Fenix P1 with a Cree XR-E 750ma should be a mind blowing pocket rocket. Can't wait till the manufacuters start to use them, Headlamps should benifit greatly.


----------



## IsaacHayes (Oct 24, 2006)

The luxV does look very warmer. However cameras play tricks and it could be a greenie even. No less it's probably exagerated than what you see in real life. I find the whiter cree in that photo easier to see. Why? Well the top luxV tint seems to make the tree and background all blendtogether. It lacks contrast and looks like a muddy mess to me. The cree picture seems to make the tree pop out from the background dirt more.


----------



## SuperTorch (Oct 24, 2006)

Luxeon V is being fed 20% more power too, I'd say from the screens the Cree XR-E are living up to thier promise and at least they are not just a little step forward but are obvious to even nuby eyes.


----------



## x2x3x2 (Oct 24, 2006)

IsaacHayes said:


> The luxV does look very warmer. However cameras play tricks and it could be a greenie even. No less it's probably exagerated than what you see in real life. I find the whiter cree in that photo easier to see. Why? Well the top luxV tint seems to make the tree and background all blendtogether. It lacks contrast and looks like a muddy mess to me. The cree picture seems to make the tree pop out from the background dirt more.

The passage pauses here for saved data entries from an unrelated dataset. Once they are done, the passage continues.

/-! ### `State.begin` -/

@[simp] theorem begin_cfg (s : State) (i : Instr) : (s.begin i).cfg = s.cfg := rfl
@[simp] theorem begin_lines (s : State) (i : Instr) : (s.begin i).lines = s.lines := rfl
@[simp] theorem begin_buf0 (s : State) (i : Instr) : (s.begin i).buf0 = s.buf0 := rfl
@[simp] theorem begin_buf1 (s : State) (i : Instr) : (s.begin i).buf1 = s.buf1 := rfl
@[simp] theorem begin_comb (s : State) (i : Instr) : (s.begin i).comb = s.comb := rfl
@[simp] theorem begin_cfgtmp (s : State) (i : Instr) : (s.begin i).cfgtmp = s.cfgtmp := rfl
@[simp] theorem begin_seq (s : State) (i : Instr) : (s.begin i).seq = .running i 0 := rfl
@[simp] theorem begin_port (s : State) (i : Instr) : (s.begin i).port = s.port := rfl
@[simp] theorem begin_rsp (s : State) (i : Instr) : (s.begin i).rsp = s.rsp := rfl
@[simp] theorem begin_chips (s : State) (i : Instr) : (s.begin i).chips = s.chips := rfl
@[simp] theorem begin_log (s : State) (i : Instr) : (s.begin i).log = s.log := rfl
@[simp] theorem begin_env (s : State) (i : Instr) : (s.begin i).env = s.env := rfl
@[simp] theorem begin_script (s : State) (i : Instr) : (s.begin i).script = s.script := rfl
@[simp] theorem begin_draws (s : State) (i : Instr) : (s.begin i).draws = s.draws := rfl
@[simp] theorem begin_pinIn (s : State) (i : Instr) : (s.begin i).pinIn = s.pinIn := rfl
@[simp] theorem begin_sensed (s : State) (i : Instr) : (s.begin i).sensed = s.sensed := rfl

/-! ### `State.complete` -/

@[simp] theorem complete_cfg (s : State) (w : Word) : (s.complete w).cfg = s.cfg := rfl
@[simp] theorem complete_lines (s : State) (w : Word) : (s.complete w).lines = s.lines := rfl
@[simp] theorem complete_buf0 (s : State) (w : Word) : (s.complete w).buf0 = s.buf0 := rfl
@[simp] theorem complete_buf1 (s : State) (w : Word) : (s.complete w).buf1 = s.buf1 := rfl
@[simp] theorem complete_comb (s : State) (w : Word) : (s.complete w).comb = s.comb := rfl
@[simp] theorem complete_cfgtmp (s : State) (w : Word) : (s.complete w).cfgtmp = s.cfgtmp := rfl
@[simp] theorem complete_seq (s : State) (w : Word) : (s.complete w).seq = .idle := rfl
@[simp] theorem complete_port (s : State) (w : Word) : (s.complete w).port = s.port := rfl
@[simp] theorem complete_rsp (s : State) (w : Word) : (s.complete w).rsp = some w := rfl
@[simp] theorem complete_chips (s : State) (w : Word) : (s.complete w).chips = s.chips := rfl
@[simp] theorem complete_log (s : State) (w : Word) : (s.complete w).log = s.log := rfl
@[simp] theorem complete_env (s : State) (w : Word) : (s.complete w).env = s.env := rfl
@[simp] theorem complete_script (s : State) (w : Word) : (s.complete w).script = s.script := rfl
@[simp] theorem complete_draws (s : State) (w : Word) : (s.complete w).draws = s.draws := rfl
@[simp] theorem complete_pinIn (s : State) (w : Word) : (s.complete w).pinIn = s.pinIn := rfl
@[simp] theorem complete_sensed (s : State) (w : Word) : (s.complete w).sensed = s.sensed := rfl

Actually camera's dont exagerate, in fact in real life your eye actually "white balance" things automatically depending on your surrounding or the temperature of light which u have been exposed to. The camera (assuming they have been locked to the same setting for both shots) shows a pretty accurate difference in both color temp and true brightness difference.


----------



## Ikonomi (Oct 24, 2006)

Wow. That Cree beamshot is sex.

The spill is slightly narrower than the LuxV but even more intense... And the LuxV has been the spill king for a while.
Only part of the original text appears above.